[Collected data]

------------------------

theorem countBin_canonical (s : State) (q : Nat) (k : Nat) (h_s : Canonical s) :
    Canonical (State.countBin s q k) := by
  unfold State.countBin
  repeat' (first
    | intro _ | with_reducible assumption | with_reducible apply bump_canonical | with_reducible apply event_canonical
    | with_reducible apply canonical_ite | simp only [canonical_mk] | split)

theorem sampleQueue_canonical (s : State) (q : Nat) (v : Nat × Nat) (h_s : Canonical s) :
    Canonical (State.sampleQueue s q v) := by
  unfold State.sampleQueue
  repeat' (first
    | intro _ | with_reducible assumption | with_reducible apply count_canonical | with_reducible apply countBin_canonical
    | with_reducible apply setFld_canonical | with_reducible apply canonical_ite | with_reducible apply canonical_ite_fst
    | with_reducible apply canonical_ite_snd | simp only [canonical_mk]
    | with_reducible refine canonicalOpt_eq (by with_reducible assumption) ?_
    | with_reducible refine canonicalOptFst_eq (by with_reducible assumption) ?_
    | with_reducible refine canonicalOptFst_eq_1 (by with_reducible assumption) ?_ | split
    | with_reducible apply canonicalOpt_none | with_reducible apply canonicalOpt_some
    | with_reducible apply canonicalOpt_map | with_reducible apply canonicalOpt_ite
    | with_reducible apply canonicalOpt_bind | with_reducible apply canonicalOpt_foldl
    | with_reducible apply canonicalOpt_bind_fst | with_reducible apply canonicalOpt_bind_any
    | with_reducible apply canonicalOptFst_none | with_reducible apply canonicalOptFst_some
    | with_reducible apply canonicalOptFst_map | with_reducible apply canonicalOptFst_ite
    | with_reducible apply canonicalOptFst_bind | with_reducible apply canonicalOptFst_foldl
    | with_reducible apply canonicalOptFst_bind_opt | with_reducible apply canonicalOptFst_bind_any
    | with_reducible apply canonicalOptSnd_none | with_reducible apply canonicalOptSnd_some
    | with_reducible apply canonicalOptSnd_ite)

theorem telemetryWindowEndStep_canonical (h : Nat) (s : State) (h_s : Canonical s) :
    Canonical (telemetryWindowEndStep h s) := by
  unfold telemetryWindowEndStep
  repeat' (first
    | intro _ | with_reducible assumption | with_reducible apply count_canonical | with_reducible apply holdItem_canonical
    | with_reducible refine holdItem_canonical_eq (by with_reducible assumption) ?_ | with_reducible apply canonical_ite
    | with_reducible apply canonical_ite_fst | with_reducible apply canonical_ite_snd
    | with_reducible refine canonical_foldl ?_ ?_ | with_reducible refine canonical_foldl_snd ?_ ?_
    | with_reducible refine canonical_foldl_fst ?_ ?_ | simp only [canonical_mk]
    | with_reducible refine canonicalOpt_eq (by with_reducible assumption) ?_
    | with_reducible refine canonicalOptFst_eq (by with_reducible assumption) ?_
    | with_reducible refine canonicalOptFst_eq_1 (by with_reducible assumption) ?_ | split
    | with_reducible apply canonicalOpt_none | with_reducible apply canonicalOpt_some
    | with_reducible apply canonicalOpt_map | with_reducible apply canonicalOpt_ite
    | with_reducible apply canonicalOpt_bind | with_reducible apply canonicalOpt_foldl
    | with_reducible apply canonicalOpt_bind_fst | with_reducible apply canonicalOpt_bind_any
    | with_reducible apply canonicalOptFst_none | with_reducible apply canonicalOptFst_some
    | with_reducible apply canonicalOptFst_map | with_reducible apply canonicalOptFst_ite
    | with_reducible apply canonicalOptFst_bind | with_reducible apply canonicalOptFst_foldl
    | with_reducible apply canonicalOptFst_bind_opt | with_reducible apply canonicalOptFst_bind_any
    | with_reducible apply canonicalOptSnd_none | with_reducible apply canonicalOptSnd_some
    | with_reducible apply canonicalOptSnd_ite)
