-- ==== Sys2Proof/Laws/CanonicalPower.lean ====
section
/-! SUPPORT. Every operation of Machine/Power.lean keeps the canonical forms of memory and of the registers. -/

set_option simprocs false
set_option linter.unusedTactic false
set_option linter.unusedSimpArgs false
set_option linter.unreachableTactic false

namespace Sys2Proof.Machine

theorem setPwr_canonical (s : State) (f : Pwr → Pwr) (h_s : Canonical s) :
    Canonical (State.setPwr s f) := by
  unfold State.setPwr
  repeat' (first
    | intro _ | with_reducible assumption | with_reducible apply canonical_ite | simp only [canonical_mk] | split)

theorem showCap_canonical (s : State) (h_s : Canonical s) :
    Canonical (State.showCap s) := by
  unfold State.showCap
  repeat' (first
    | intro _ | with_reducible assumption | with_reducible apply setFld_canonical | with_reducible apply canonical_ite
    | simp only [canonical_mk] | split)

theorem reset_csr_wf : Csr.wf State.reset.csr = true := by decide

theorem wipe_canonical (s : State) (h_s : Canonical s) : Canonical (State.wipe s) := by
  unfold State.wipe
  extract_lets r c fw0 sec0 pwr0 t t1
  have h : Canonical t := ⟨memory_wf_nil, reset_csr_wf⟩
  clear_value t
  exact showCap_canonical _ (setFld_canonical _ _ _ _ _ (setFld_canonical _ _ _ _ _ (setFld_canonical _ _ _ _ _ h)))

theorem downEnd_canonical (s : State) (finished : Stamp) (h_s : Canonical s) :
    Canonical (State.downEnd s finished) := by
  unfold State.downEnd
  repeat' (first
    | intro _ | with_reducible assumption | with_reducible apply setPwr_canonical | with_reducible apply canonical_ite
    | simp only [canonical_mk] | split)

theorem powerTick_canonical (s : State) (h_s : Canonical s) :
    Canonical (State.powerTick s) := by
  unfold State.powerTick
  repeat' (first
    | intro _ | with_reducible assumption | with_reducible apply downEnd_canonical | with_reducible apply setPwr_canonical
    | with_reducible apply wipe_canonical | with_reducible apply canonical_ite | simp only [canonical_mk] | split)

theorem powerUpStep_canonical (s : State) (h_s : Canonical s) :
    Canonical (powerUpStep s) := by
  unfold powerUpStep
  repeat' (first
    | intro _ | with_reducible assumption | with_reducible apply setPwr_canonical | with_reducible apply canonical_ite
    | simp only [canonical_mk] | split)

theorem emergencyOff_canonical (s : State) (cause : Nat) (h_s : Canonical s) :
    Canonical (State.emergencyOff s cause) := by
  unfold State.emergencyOff
  repeat' (first
    | intro _ | with_reducible assumption | with_reducible apply setPwr_canonical | with_reducible apply wipe_canonical
    | with_reducible apply canonical_ite | simp only [canonical_mk] | split)

theorem powerDownStep_canonical (s : State) (h_s : Canonical s) :
    Canonical (powerDownStep s) := by
  unfold powerDownStep
  repeat' (first
    | intro _ | with_reducible assumption | with_reducible apply emergencyOff_canonical
    | with_reducible apply event_canonical | with_reducible apply logFree_canonical
    | with_reducible apply setPwr_canonical | with_reducible apply canonical_ite | simp only [canonical_mk] | split)

theorem startFailureStep_canonical (s : State) (h_s : Canonical s) :
    Canonical (startFailureStep s) := by
  unfold startFailureStep
  repeat' (first
    | intro _ | with_reducible assumption | with_reducible apply emergencyOff_canonical
    | with_reducible apply setPwr_canonical | with_reducible apply canonical_ite | simp only [canonical_mk] | split)

theorem inputUndervoltageStep_canonical (mv : Nat) (heldNs : Nat) (s : State) (h_s : Canonical s) :
    Canonical (inputUndervoltageStep mv heldNs s) := by
  unfold inputUndervoltageStep
  repeat' (first
    | intro _ | with_reducible assumption | with_reducible apply emergencyOff_canonical
    | with_reducible apply canonical_ite | simp only [canonical_mk] | split)

theorem inputOvervoltageStep_canonical (mv : Nat) (heldNs : Nat) (s : State) (h_s : Canonical s) :
    Canonical (inputOvervoltageStep mv heldNs s) := by
  unfold inputOvervoltageStep
  repeat' (first
    | intro _ | with_reducible assumption | with_reducible apply emergencyOff_canonical
    | with_reducible apply canonical_ite | simp only [canonical_mk] | split)

theorem railFaultStep_canonical (_r : Nat) (heldNs : Nat) (s : State) (h_s : Canonical s) :
    Canonical (railFaultStep _r heldNs s) := by
  unfold railFaultStep
  repeat' (first
    | intro _ | with_reducible assumption | with_reducible apply emergencyOff_canonical
    | with_reducible apply canonical_ite | simp only [canonical_mk] | split)

theorem standbyPowerOnStep_canonical (s : State) (h_s : Canonical s) :
    Canonical (standbyPowerOnStep s) := by
  unfold standbyPowerOnStep
  repeat' (first
    | intro _ | with_reducible assumption | with_reducible apply setPwr_canonical | with_reducible apply canonical_ite
    | simp only [canonical_mk] | split)

theorem standbyPowerLossStep_canonical (s : State) (h_s : Canonical s) :
    Canonical (standbyPowerLossStep s) := by
  unfold standbyPowerLossStep
  repeat' (first
    | intro _ | with_reducible assumption | with_reducible apply setPwr_canonical | with_reducible apply wipe_canonical
    | with_reducible apply canonical_ite | simp only [canonical_mk] | split)

theorem thermTripReleaseStep_canonical (s : State) (h_s : Canonical s) :
    Canonical (thermTripReleaseStep s) := by
  unfold thermTripReleaseStep
  repeat' (first
    | intro _ | with_reducible assumption | with_reducible apply setPwr_canonical | with_reducible apply canonical_ite
    | simp only [canonical_mk] | split)

theorem moduleReset_canonical (s : State) (clears : Stamp) (h_s : Canonical s) :
    Canonical (State.moduleReset s clears) := by
  unfold State.moduleReset
  repeat' (first
    | intro _ | with_reducible assumption | with_reducible apply hold_canonical | with_reducible apply setPwr_canonical
    | with_reducible apply wipe_canonical | with_reducible apply canonical_ite | simp only [canonical_mk] | split)

theorem moduleResetStep_canonical (s : State) (h_s : Canonical s) :
    Canonical (moduleResetStep s) := by
  unfold moduleResetStep
  repeat' (first
    | intro _ | with_reducible assumption | with_reducible apply moduleReset_canonical
    | with_reducible apply canonical_ite | simp only [canonical_mk] | split)
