-- ==== Sys2Proof/Laws/CanonicalCsr.lean ====
section
/-! SUPPORT. Every operation of Machine/Csr.lean keeps the canonical forms of memory and of the registers. -/

set_option simprocs false
set_option linter.unusedTactic false
set_option linter.unusedSimpArgs false
set_option linter.unreachableTactic false

namespace Sys2Proof.Machine

theorem readAs_canonical (s : State) (a : Nat) (y0 : Option RegDesc) (h_s : Canonical s) :
    Canonical (State.readAs s a y0).2 := by
  unfold State.readAs
  repeat' (first
    | intro _ | with_reducible assumption | with_reducible apply setRaw_canonical | with_reducible apply canonical_ite
    | with_reducible apply canonical_ite_fst | with_reducible apply canonical_ite_snd | simp only [canonical_mk] | split)

theorem readAs_canonical_eq {s : State} {a : Nat} {y0 : Option RegDesc} {a0_ t_} (h_eq : State.readAs s a y0 = (a0_, t_))
    (h_s : Canonical s) : Canonical t_ := by
  have h_p := readAs_canonical s a y0 h_s
  rw [h_eq] at h_p; exact h_p

theorem readArray_canonical (s : State) (a : Nat) (y0 : Option Nat) (h_s : Canonical s) :
    Canonical (State.readArray s a y0).2 := by
  unfold State.readArray
  repeat' (first
    | intro _ | with_reducible assumption | with_reducible apply readAs_canonical
    | with_reducible refine readAs_canonical_eq (by with_reducible assumption) ?_
    | with_reducible apply interruptClaimStep_canonical | with_reducible apply canonical_ite
    | with_reducible apply canonical_ite_fst | with_reducible apply canonical_ite_snd | simp only [canonical_mk] | split)

theorem readArray_canonical_eq {s : State} {a : Nat} {y0 : Option Nat} {a0_ t_} (h_eq : State.readArray s a y0 = (a0_, t_))
    (h_s : Canonical s) : Canonical t_ := by
  have h_p := readArray_canonical s a y0 h_s
  rw [h_eq] at h_p; exact h_p

theorem readReg_canonical (s : State) (a : Nat) (h_s : Canonical s) :
    Canonical (State.readReg s a).2 := by
  unfold State.readReg
  repeat' (first
    | intro _ | with_reducible assumption | with_reducible apply readArray_canonical
    | with_reducible refine readArray_canonical_eq (by with_reducible assumption) ?_
    | with_reducible apply bootFaultLogReadStep_canonical | with_reducible apply lthErrLogReadStep_canonical
    | with_reducible apply spnErrLogReadStep_canonical | with_reducible apply canonical_ite
    | with_reducible apply canonical_ite_fst | with_reducible apply canonical_ite_snd | simp only [canonical_mk] | split)

theorem readReg_canonical_eq {s : State} {a : Nat} {a0_ t_} (h_eq : State.readReg s a = (a0_, t_))
    (h_s : Canonical s) : Canonical t_ := by
  have h_p := readReg_canonical s a h_s
  rw [h_eq] at h_p; exact h_p

theorem writeAs_canonical (s : State) (a : Nat) (v : Reg) (y0 : Option RegDesc) (h_s : Canonical s) :
    Canonical (State.writeAs s a v y0) := by
  unfold State.writeAs
  repeat' (first
    | intro _ | with_reducible assumption | with_reducible apply setRaw_canonical | with_reducible apply canonical_ite
    | simp only [canonical_mk] | split)

theorem plainWrite_canonical (s : State) (a : Nat) (v : Reg) (h_s : Canonical s) :
    Canonical (State.plainWrite s a v) := by
  unfold State.plainWrite
  repeat' (first
    | intro _ | with_reducible assumption | with_reducible apply writeAs_canonical | with_reducible apply canonical_ite
    | simp only [canonical_mk] | split)

theorem writePartCtrl_canonical (s : State) (src : Plane) (p : Nat) (v : Reg) (h_s : Canonical s) :
    Canonical (State.writePartCtrl s src p v) := by
  unfold State.writePartCtrl
  repeat' (first
    | intro _ | with_reducible assumption | with_reducible apply plainWrite_canonical
    | with_reducible apply applyRegsStep_canonical | with_reducible apply partitionTeardownStep_canonical
    | with_reducible apply requestConfiguringStep_canonical | with_reducible apply requestDownStep_canonical
    | with_reducible apply requestUpStep_canonical | with_reducible apply canonical_ite | simp only [canonical_mk] | split)

theorem writeQpCmd_canonical (s : State) (v : Reg) (h_s : Canonical s) :
    Canonical (State.writeQpCmd s v) := by
  unfold State.writeQpCmd
  repeat' (first
    | intro _ | with_reducible assumption | with_reducible apply plainWrite_canonical
    | with_reducible apply qpResult_canonical | with_reducible apply qpCreateStep_canonical
    | with_reducible apply qpDestroyStep_canonical | with_reducible apply qpReadBackStep_canonical
    | with_reducible apply canonical_ite | simp only [canonical_mk] | split)

theorem writeNetCtrl_canonical (s : State) (v : Reg) (h_s : Canonical s) :
    Canonical (State.writeNetCtrl s v) := by
  unfold State.writeNetCtrl
  repeat' (first
    | intro _ | with_reducible assumption | with_reducible apply linkDown_canonical
    | with_reducible apply plainWrite_canonical | with_reducible apply canonical_ite
    | with_reducible refine canonical_foldl ?_ ?_ | with_reducible refine canonical_foldl_snd ?_ ?_
    | with_reducible refine canonical_foldl_fst ?_ ?_ | simp only [canonical_mk] | split)

theorem writeNetPort_canonical (s : State) (n : Nat) (v : Reg) (h_s : Canonical s) :
    Canonical (State.writeNetPort s n v) := by
  unfold State.writeNetPort
  repeat' (first
    | intro _ | with_reducible assumption | with_reducible apply linkDown_canonical
    | with_reducible apply setFld_canonical | with_reducible apply breakoutChangeStep_canonical
    | with_reducible apply canonical_ite | with_reducible refine canonical_foldl ?_ ?_
    | with_reducible refine canonical_foldl_snd ?_ ?_ | with_reducible refine canonical_foldl_fst ?_ ?_
    | simp only [canonical_mk] | split)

------------------------

--- Task brief ---
Please give back, exactly as it stands above, the stretch from the line with "State.readAs s a y0 = (a0_, t_))" through the line with "State.readArray s a y0 = (a0_, t_))", and no line outside it.

--- Answer ---
theorem readAs_canonical_eq {s : State} {a : Nat} {y0 : Option RegDesc} {a0_ t_} (h_eq : State.readAs s a y0 = (a0_, t_))
    (h_s : Canonical s) : Canonical t_ := by
  have h_p := readAs_canonical s a y0 h_s
  rw [h_eq] at h_p; exact h_p

theorem readArray_canonical (s : State) (a : Nat) (y0 : Option Nat) (h_s : Canonical s) :
    Canonical (State.readArray s a y0).2 := by
  unfold State.readArray
  repeat' (first
    | intro _ | with_reducible assumption | with_reducible apply readAs_canonical
    | with_reducible refine readAs_canonical_eq (by with_reducible assumption) ?_
    | with_reducible apply interruptClaimStep_canonical | with_reducible apply canonical_ite
    | with_reducible apply canonical_ite_fst | with_reducible apply canonical_ite_snd | simp only [canonical_mk] | split)

theorem readArray_canonical_eq {s : State} {a : Nat} {y0 : Option Nat} {a0_ t_} (h_eq : State.readArray s a y0 = (a0_, t_))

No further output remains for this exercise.